PS. It'd be of special interest if someone could provide a combinatorial approach to this problem, although I'm not sure if that'd make sense since this is an identity for non-integer.

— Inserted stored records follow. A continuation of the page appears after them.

/-! ## Codes of named values: the position in the list the table gives, or the code TABLE 10-2 gives -/

def SourceClass.code : SourceClass → Nat
  | .noClass => 0 | .console => 1 | .operator => 2 | .service => 3 | .time => 4
def SourceClass.ofCode : Nat → Option SourceClass
  | 0 => some .noClass | 1 => some .console | 2 => some .operator | 3 => some .service | 4 => some .time
  | _ => none
def TimeState.code : TimeState → Nat
  | .unset => 0 | .acquiring => 1 | .locked => 2 | .holdover => 3
def DialState.code : DialState → Nat
  | .unknown => 0 | .stopped => 1 | .inStep => 2 | .advancing => 3 | .waitingFeed => 4 | .holding => 5 | .fault => 6
def BellClass.code : BellClass → Nat
  | .swing => 0 | .fixed => 1
/-- The position of a bell record, as its place in the list of TABLE 3-2 and not as a BELL_STATE codes it (log
entry 44). -/
def Position.code : Position → Nat
  | .down => 0 | .moving => 1 | .up => 2 | .unknown => 3
/-- The hammer state of a bell record, as its place in the list of TABLE 3-2 and not as a HAMMER_REPORT codes it (log
entry 44). -/
def HammerState.code : HammerState → Nat
  | .unknown => 0 | .engaging => 1 | .engaged => 2 | .withdrawing => 3 | .withdrawn => 4 | .jammed => 5
/-- TABLE 10-2, HAMMER_SET. -/
def HammerAction.code : HammerAction → Nat
  | .engage => 1 | .withdraw => 2
/-- TABLE 10-2, STRIKE. -/
def Origin.code : Origin → Nat
  | .clock => 1 | .tune => 2 | .console => 3
/-- TABLE 10-2, BELL_STATE. -/
def reportCode : ReportedPosition → Nat
  | .down => 1 | .moving => 2 | .up => 3
/-- TABLE 10-2, LAMP_REPORT. -/
def lampStatusCode : LampStatus → Nat
  | .ok => 0 | .lampFail => 1 | .driverFail => 2
/-- TABLE 10-2, FEED_STATE. -/
def stageCode : Stage → Nat
  | .normal => 0 | .reduced => 1 | .low => 2
def stageOfCode : Nat → Option Stage
  | 0 => some .normal | 1 => some .reduced | 2 => some .low | _ => none
def SessionState.code : SessionState → Nat
  | .idle => 0 | .preparing => 1 | .opened => 2 | .closing => 3
def BellStage.code : BellStage → Nat
  | .withdrawing => 0 | .held => 1 | .left => 2
/-- R75: the five reasons, JAMMED with its bell as a second byte. -/
def SessionReason.bytes : SessionReason → List Byte
  | .request => [0, 0] | .withdrawn => [1, 0] | .release => [2, 0] | .settled => [3, 0]
  | .jammed b => [4, byte b]
def EndReason.code : EndReason → Nat
  | .ended => 0 | .stopped => 1 | .abandoned => 2 | .safe => 3
def EndReason.ofCode : Nat → Option EndReason
  | 0 => some .ended | 1 => some .stopped | 2 => some .abandoned | 3 => some .safe | _ => none
def EntryState.code : EntryState → Nat
  | .armed => 0 | .fired => 1 | .skipped => 2 | .notToday => 3 | .disabled => 4
def RouteAction.code : RouteAction → Nat
  | .forward => 0 | .drop => 1 | .bellCheck => 2 | .tap => 3 | .toPart => 4
def RouteAction.ofCode : Nat → Option RouteAction
  | 0 => some .forward | 1 => some .drop | 2 => some .bellCheck | 3 => some .tap | 4 => some .toPart | _ => none
/-- TABLE 11-4. -/
def Code.code : Code → Nat
  | .ok => 0 | .busy => 1 | .wrongState => 2 | .badTable => 3 | .badIndex => 4 | .badValue => 5 | .readOnly => 6
  | .notPermitted => 7 | .inUse => 8 | .full => 9 | .duplicate => 10 | .noCursor => 11 | .notSwing => 12
  | .safeState => 13 | .checkFail => 14
/-- R180: the codes of the fault kinds. -/
def FaultKind.code : FaultKind → Nat
  | .trimLimit => 1 | .dialFault => 2 | .intrusion => 3 | .sensorSilent => 4 | .hammerJam => 5
  | .hammerUnexpected => 6 | .tableCheck => 7 | .controlCheck => 8 | .tuneDepth => 9 | .lampFail => 10 | .feedLow => 11
/-- R180: the kinds whose severity is MAJOR. -/
def FaultKind.major : FaultKind → Bool
  | .intrusion | .hammerJam | .hammerUnexpected | .controlCheck => true
  | _ => false
/-- R180: the codes of the notice kinds. -/
def NoticeKind.code : NoticeKind → Nat
  | .faultRaised => 1 | .safeEntered => 2 | .safeLeft => 3 | .sessionState => 4 | .timeState => 5 | .feedStage => 6
  | .cue => 7
/-- TABLE 11-5: the table codes. -/
def Table.code : Table → Nat
  | .identity => 0 | .partConfig => 1 | .sources => 2 | .faults => 3 | .timeConfig => 4 | .timeStatus => 5
  | .seasons => 6 | .dials => 7 | .bells => 8 | .guardConfig => 9 | .session => 10 | .directory => 11 | .steps => 12
  | .chimes => 13 | .voices => 14 | .groups => 15 | .scenes => 16 | .limits => 17 | .budgetStatus => 18
  | .dayClasses => 19 | .sun => 20 | .schedule => 21 | .links => 22 | .calendarConfig => 23 | .calendarStatus => 24
  | .routes => 25 | .lineStatus => 26
/-- TABLE 11-5, in code order. -/
def Table.all : List Table :=
  [.identity, .partConfig, .sources, .faults, .timeConfig, .timeStatus, .seasons, .dials, .bells, .guardConfig,
   .session, .directory, .steps, .chimes, .voices, .groups, .scenes, .limits, .budgetStatus, .dayClasses, .sun,
   .schedule, .links, .calendarConfig, .calendarStatus, .routes, .lineStatus]
/-- The table a code names. -/
def Table.ofCode (n : Nat) : Option Table := Table.all[n]?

Edit: Perhaps my question was worded in a way that seems trivial since there's a vote to close this question. I should have mentioned that I can prove it by expanding $\frac 1{k(k-1)}$ and do some further calculation. What I want is a clever way to interpret it, e.g. using combinatorics or some kind of generating function or integration.
Answer
For the solution see original post below
EDIT
Here are direct proofs of (1), (2), and (3), each in one sequence
ad (1)
$$H_{n} = \sum_{k=1}^n \frac{1}{k} = \sum_{k=1}^n \int_0^1 y^{k-1}= \int_0^1\,dy \sum_{k=1}^n y^{k-1}= \int_0^1\,dy \frac{1-y^n}{1-y} \\({y\to 1-x})=\int_0^1\,dx \frac{1}{x} \left(1-(1-x)^n\right)= \int_0^1\,dx \sum_{k=1}^n (-1)^{k+1}\binom{n}{k} x^{k-1} \\= \sum_{k=1}^n (-1)^{k+1}\binom{n}{k}\int_0^1\,dx\; x^{k-1} = \sum_{k=1}^n (-1)^{k+1}\binom{n}{k}\frac{1}{k}$$
QED.
ad (2)
$$\sum _{k=1}^n \frac{(-1)^{k+1} }{k+1}\binom{n}{k}=\sum _{k=1}^n (-1)^{k+1}\binom{n}{k} \int_0^1 x^k \,dx =\int_0^1 \,dx \sum _{k=1}^n (-1)^{k+1}\binom{n}{k} x^k \\= \int_0^1 \, dx \left(1-(1-x)^n\right)= 1-\frac{1}{n+1} = \frac{n}{n+1} $$
QED.
ad (3)
$$\sum _{k=1}^n (-1)^{k+1} \binom{n}{k} \frac{1}{a+k}=\sum_{k=1}^n
(-1)^{k+1} \binom{n}{k} \int_0^1 \,dx x^{a+k-1}\\=\int_0^1\,dx x^{a-1} \sum _{k=1}^n (-1)^{k+1} \binom{n}{k} x^{k}=\int_0^1\,dx x^{a-1} \left(1-(1-x)^n\right)\\= \frac{1}{a} - \int_0^1\,dx x^{a-1} (1-x)^n= \frac{1}{a} - \text{Beta}(a,n+1)= \frac{1}{a} - \frac{\Gamma(a) \Gamma(n+1)}{\Gamma(a+n+1)}$$
QED.
Remark
Combining (3) and (1) we see that
$$H_{n} = \lim_{a\to0}\left( \frac{1}{a} - \frac{\Gamma(a) \Gamma(n+1)}{\Gamma(a+n+1)}\right)\tag{4a}$$
To make this explicit we write the r.h.s as
$$\frac{1}{a} \left( 1- \frac{\Gamma(a+1) \Gamma(n+1)}{\Gamma(a+n+1)}\right)=\frac{\Gamma(a+n+1)-\Gamma(a+1) \Gamma(n+1)}{a\Gamma(a+n+1)} $$
and then apply l'Hospital to arrive at
$$H_{n} =\frac{ \frac{\partial (\Gamma (a+n+1)-n! \Gamma (a+1))}{\partial a}\text{/.}\, a\to 0}
{\frac{\partial (a \Gamma (a+n+1))}{\partial a}\text{/.}\, a\to 0}
= \frac{ \Gamma' (n+1)-n! \Gamma' (1)}
{\Gamma(n+1)}\\= \frac{ \Gamma' (n+1)}{\Gamma(n+1)}+ \gamma
= \frac{\partial \log (\Gamma (n+1))}{\partial n}+\gamma= \psi ^{(0)}(n+1)+\gamma\tag{4b}$$
Here $\gamma= -\Gamma'(1)$ is the Euler-Mascheroni constant and $\psi$ is the polygamma function.
Original post
This is not the requested combinatorical interpretation but there are some interesting identities popping up.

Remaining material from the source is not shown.